-- ==== Sys2Proof/Certificates/Slice0/Obligations.lean ====
section
/-! DEFINITION. The statements for the provers (OBLIGATIONS.json). `max s.now t` is the instant of a command at `t`: the clock
never runs backward (log 1). -/

section

open Sys2Proof Sys2Proof.Machine

/-! ## The machine as a whole -/

/-- A step executes the command at the front of the queue on the station with the queue's rest; on an empty queue it idles,
the model's choice (log 5). -/
def Obligations.StepRunsTheFrontCommand : Prop :=
  (∀ (c : Instr) (rest : List Instr) (s : State),
      step { s with pending := c :: rest } = exec c { s with pending := rest }) ∧
    ∀ s : State, s.pending = [] → step s = .next s

/-- Every command, in every state, goes on to a next state: it leaves the queue of waiting commands as it is and does not
turn the clock back (the model's choice, log 1). While power is below its range no command but POWER_ON has an effect (the
model's choice, log 6). -/
def Obligations.EveryCommandCompletesAndKeepsTheQueue : Prop :=
  ∀ (c : Instr) (s : State), ∃ s', exec c s = .next s' ∧ s'.pending = s.pending ∧ s.now ≤ s'.now ∧
    (s.powered = false → (∀ t, c ≠ .powerOn t) → s' = s)

/-- The bytes and the version of every replica are changed by no command but an UPDATE's or a part's arrival, the listen
expiry (the alone start) and a reset. An UPDATE's arrival, in every state, leaves every byte outside those that it carries
and selects as it was (R51, R55, R60, R86, R102; the frame of the image). -/
def Obligations.OnlyTheNamedCommandsWriteTheImage : Prop :=
  (∀ (c : Instr) (s s' : State), exec c s = .next s' → mayWriteImage c = false →
      ∀ r, (s'.replica r).content = (s.replica r).content ∧ (s'.replica r).version = (s.replica r).version) ∧
    ∀ (t : Time) (x : Station) (u : Update) (s s' : State), exec (.updateArrival t x u) s = .next s' →
      ∀ (r : Region) (a : Nat),
        r ≠ u.region ∨ a < u.offset.toNat ∨ u.offset.toNat + u.data.length ≤ a ∨
          maskSelects u.mask (a - u.offset.toNat) = false →
        readByte (s'.replica r).content a = readByte (s.replica r).content a

/-- Every command keeps every buffer of bytes in canonical form (R50, R76, R80). -/
def Obligations.EveryCommandKeepsTheImageSound : Prop :=
  ∀ (c : Instr) (s s' : State), s.imageSound → exec c s = .next s' → s'.imageSound

/-- Every command keeps every list within its bound: six budget entries, four jobs, eight frames in each transmit queue,
eight command records, sixteen completion records, and a repair list of at most 64 regions, each once and each STALE; a
region in an open refresh reception is STALE and not on it (R38, R72, R81, R88, R90, R154, R202, R203). -/
def Obligations.EveryCommandKeepsTheListsBounded : Prop :=
  ∀ (c : Instr) (s s' : State), s.listsBounded → exec c s = .next s' → s'.listsBounded

/-- Every command keeps every directory entry of the form that R1, R2 and R13 give it: no optional field in UNKNOWN, a last
owner in SETTLING, no overheard claim in CLAIMED, the owner's side exactly where this station is the holder; and every entry
UNKNOWN in UNCONFIGURED, LISTENING, DETACHED and ISOLATED. The premise on the timers and the station state is the invariant
of EveryCommandKeepsTheMembershipSound (R1, R2, R13). -/
def Obligations.EveryCommandKeepsTheDirectorySound : Prop :=
  ∀ (c : Instr) (s s' : State), s.directorySound → s.membershipSound → exec c s = .next s' → s'.directorySound

/-- Every command keeps the station state in step with the configuration record, the timers, the join record and the leave
cause (R96, R99, R100, R108, R111, R117, R121). -/
def Obligations.EveryCommandKeepsTheMembershipSound : Prop :=
  ∀ (c : Instr) (s s' : State), s.membershipSound → exec c s = .next s' → s'.membershipSound

/-- Every command keeps the change set a set of region numbers in ascending order, and no command but the completion point of
a TAKE-CHANGES and a reset takes a region out of it: station-state changes do not (R205, R206). -/
def Obligations.EveryCommandKeepsTheChangeSet : Prop :=
  ∀ (c : Instr) (s s' : State), exec c s = .next s' →
    (s.host.changeSet.Pairwise (· < ·) → s'.host.changeSet.Pairwise (· < ·)) ∧
      (emptiesChangeSet c = false → ∀ r, r ∈ s.host.changeSet → r ∈ s'.host.changeSet)

/-- The station right after reset is sound in all four ways. -/
def Obligations.ResetIsSound : Prop :=
  State.reset.imageSound ∧ State.reset.listsBounded ∧ State.reset.directorySound ∧ State.reset.membershipSound

/-! ## Power and reset -/

/-- What a reset leaves, at any instant, in every block (R2, R4, R40, R51, R72, R80, R90, R91, R96, R121, R144, R154, R161,
R198 to R210). POWER_ON and NRESET put every block into that state (R96) and keep the queue of waiting commands, the model's
own (log 5). A supply below its range turns the line driver off and ATTN high (00, Electrical note); that it touches nothing
else, so that every block stands as it was, is the model's choice (PRESUMED, log 6). The host's bytes of a transaction that
began before the reset name no row any more (R197; log 23). -/
def Obligations.AResetLeavesTheInitialState : Prop :=
  (∀ t : Time,
      let s := State.resetAt t
      s.station = .unconfigured ∧ s.host.config = none ∧ (∀ x, s.member x = MemberEntry.absent) ∧
        s.membership.presenceTimer = none ∧ s.membership.listenTimer = none ∧ s.membership.isolationTimer = none ∧
        s.membership.faultCause = .none ∧ s.membership.memberHeard = false ∧ s.membership.leaveCause = none ∧
        s.membership.join = none ∧
        (∀ r, s.entry r = Entry.unknown) ∧ s.claimCounter = 0 ∧ s.budget = [] ∧
        (∀ r, (s.replica r).condition = .unsynced ∧ (s.replica r).version = 0 ∧ (s.replica r).attempts = 0 ∧
          ∀ a, readByte (s.replica r).content a = 0) ∧
        s.transfer = Transfer.empty ∧ s.accessTimer = .idle ∧ s.liu.lastSender = none ∧ s.liu.fallback = true ∧
        s.liu.failures = 0 ∧ s.liu.reply = [] ∧ s.liu.originated = [] ∧ s.liu.replyWaiting = [] ∧
        s.liu.originatedWaiting = [] ∧ s.unit = .idle ∧ s.host.commandQueue = [] ∧ s.host.completionQueue = [] ∧
        s.host.changeSet = [] ∧ s.host.stateChanged = false ∧ s.host.counters = Counters.zero ∧ s.host.readBuffer = [] ∧
        s.host.transaction = .none ∧ s.attnAsserted = false ∧ s.linkByte = 0 ∧
        ∀ (fell u : Time) (bytes : List Byte), fell < t → s.hostRow fell u bytes = none) ∧
    ∀ (t : Time) (s : State),
      exec (.powerOn t) s = .next { State.resetAt (max s.now t) with pending := s.pending } ∧
        (s.powered = true → exec (.nreset t) s = .next { State.resetAt (max s.now t) with pending := s.pending }) ∧
        (s.powered = true → ∃ s', exec (.powerBelowOperatingRange t) s = .next s' ∧ s'.powered = false ∧
          s'.driverOn = false ∧ s'.attnAsserted = false ∧
          s' = { s with now := max s.now t, powered := false, liu := { s.liu with transmitter := .off } })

______

**Problem details**.
Nothing but a number, please: how many lines of the listing hold the word "instant"?

**Result of this exercise**.
2